Playmate popped out of the other room before the man finished turning toward me. He considered his options and elected to do nothing immediately. He was trapped in a confined space, between two men much bigger than he.

He was just a little scrub, maybe five-foot-seven, and skinny. He was much too well dressed for the neighborhood.

I asked Playmate, "You know this guy?"

Playmate shook his head.

"Rhafi? How about you?"

"I seen him around. I don't know him."

"Sit, friend," I directed. "Hands on top of the table." Playmate moved the chair for the elf, then positioned himself behind it. Mindful of what we'd found in the other room, I said, "Pull his hair."

His hair came off. And when it did bits of flesh began to peel back along the former boundary between hair and naked skin. The part of the head that had been covered by the wig was hairless and pale gray.

I tugged at the peeling edges of the face. It came off. What lay beneath was a ringer for one of Playmate's elf sketches. The gray face betrayed no more emotion than had the motionless human mask when that had been in place.

"Holy shit!" Rhafi burst out. "It really is one of them things Kip was always talking about. I never believed him, even when he got Mom to say she'd seen them, too. He was always making up stories."

"I've seen them, too," Playmate said. "So has Mr. Garrett. But never quite this close."

"Which one is this?" I knew it wasn't any of the ones I'd seen before. It had more meat on it.

"I don't know. Not one of Kip's friends, though. It might be the first one who came looking for them."

I considered the elf. So-called because we didn't know what he really was. The Dead Man's suggestion of kef sidhe half-breeding didn't seem more likely than true elven origins. Maybe it hailed from the far north or from the heart of the Cantard. Some strange beings have been coming out of that desert since the end of the war with Venageta.

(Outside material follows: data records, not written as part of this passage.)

/-- GET_DEVICE_INTERFACE_REPORT: only of a locked or running TDI (R503). -/
def execGetDeviceInterfaceReport (session fn off len : Nat) (s : State) : Res :=
  s.live fun s => s.tdisp session fn fun s =>
    if (s.tdi fn).state ≠ 1 ∧ (s.tdi fn).state ≠ 2 then s.answer "TDISP_ERROR" [4]
    else if (s.report fn).length < off then s.answer "TDISP_ERROR" [1]
    else
      let part := ((s.report fn).drop off).take len
      s.answer "DEVICE_INTERFACE_REPORT" ([part.length, (s.report fn).length - off - part.length] ++ byteNats part)

/-- GET_DEVICE_INTERFACE_STATE. -/
def execGetDeviceInterfaceState (session fn : Nat) (s : State) : Res :=
  s.live fun s => s.tdisp session fn fun s => s.answer "DEVICE_INTERFACE_STATE" [(s.tdi fn).state]

/-- START_INTERFACE_REQUEST: a locked TDI moves to RUN if the nonce is the lock's and its stream has keys in both
sub-streams (R502). -/
def startInterface (fn : Nat) (nonce : BitVec 256) (s : State) : State :=
  let t := s.tdi fn
  if t.state ≠ 1 then s.answer "TDISP_ERROR" [4]
  else if nonce.toNat ≠ t.nonce then s.answer "TDISP_ERROR" [0x102]
  else if [0, 1].all (fun sub => (s.ide t.stream).keys.any fun k => k.1 / 2 == sub) = false ∨ s.canLog = false then
    s.answer "TDISP_ERROR" [1]
  else (s.setTdi fn 2).answer "START_INTERFACE_RESPONSE" []

/-- R502. -/
def execStartInterfaceRequest (session fn : Nat) (nonce : BitVec 256) (s : State) : Res :=
  s.live fun s => s.tdisp session fn fun s => startInterface fn nonce s

/-- STOP_INTERFACE_REQUEST: the TDI returns to CONFIG_UNLOCKED and its partition's job is discarded as an FLR would (R504). -/
def execStopInterfaceRequest (session fn : Nat) (s : State) : Res :=
  s.live fun s => s.tdisp session fn fun s =>
    let s := if (s.tdi fn).state = 0 then s else (s.setTdi fn 0).startDiscard (fn - 1) 2
    s.answer "STOP_INTERFACE_RESPONSE" []

/-- TDI_PROTECTED_WRITE: a write to a locked or running function's base address registers, Command register or MSI-X
capability moves its TDI to ERROR (R504). -/
def execTdiProtectedWrite (fn : Nat) (s : State) : Res :=
  s.live fun s => if (s.tdi fn).state = 1 ∨ (s.tdi fn).state = 2 then s.setTdi fn 3 else s

/-! ### Signed envelopes (R492, R493) -/

/-- Body and envelope of an image or package. -/
def bodyOf (img : Bytes) : Bytes := img.take (img.length - 1024)
/-- See `bodyOf`. -/
def envOf (img : Bytes) : Bytes := img.drop (img.length - 1024)

/-- A little-endian field of a byte string. -/
def bfld (bs : Bytes) (o n : Nat) : Nat := leNat ((bs.drop o).take n)

/-- BODY_DIGEST as a number. -/
def bodyDigest (img : Bytes) : Nat := beNat (sha256 (bodyOf img))

/-- Does the envelope verify, with `keyOk` the accepted key hashes (R493)? -/
def envelopeOk (img : Bytes) (cls : Nat) (sigOk : Bool) (keyOk : Nat → Bool) : Bool :=
  let e := envOf img
  decide (1024 ≤ img.length) && bfld e 0 4 == 0x53475947 && bfld e 4 2 == cls && leNat (e.drop 0x330) == 0 &&
  bfld e 8 8 + 1024 == img.length && sigOk && keyOk (beNat (sha256 ((e.drop 0x30).take 384))) &&
  (e.drop 0x10).take 32 == sha256 (bodyOf img)

/-- SVN of the envelope. -/
def envSvn (img : Bytes) : Nat := bfld (envOf img) 6 2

The elf seemed calm. Even relaxed. Without a concern.

I said a little something to Playmate in the pidgin dwarfish I could manage. Playmate nodded. He thought the elf was too confident, too.

I told the critter, "I owe you one for bopping me in that alley, guy. But I'm going to try not to remember that while we're talking."

My words had no effect. In fact, I got the distinct impression that the elf felt that he was in control of the situation, that he was playing along just to see how much he could find out.

I said, "Rhafi, go into the other room and see if you can find something we can use for a bag. A pillowcase, for instance. Anything will do."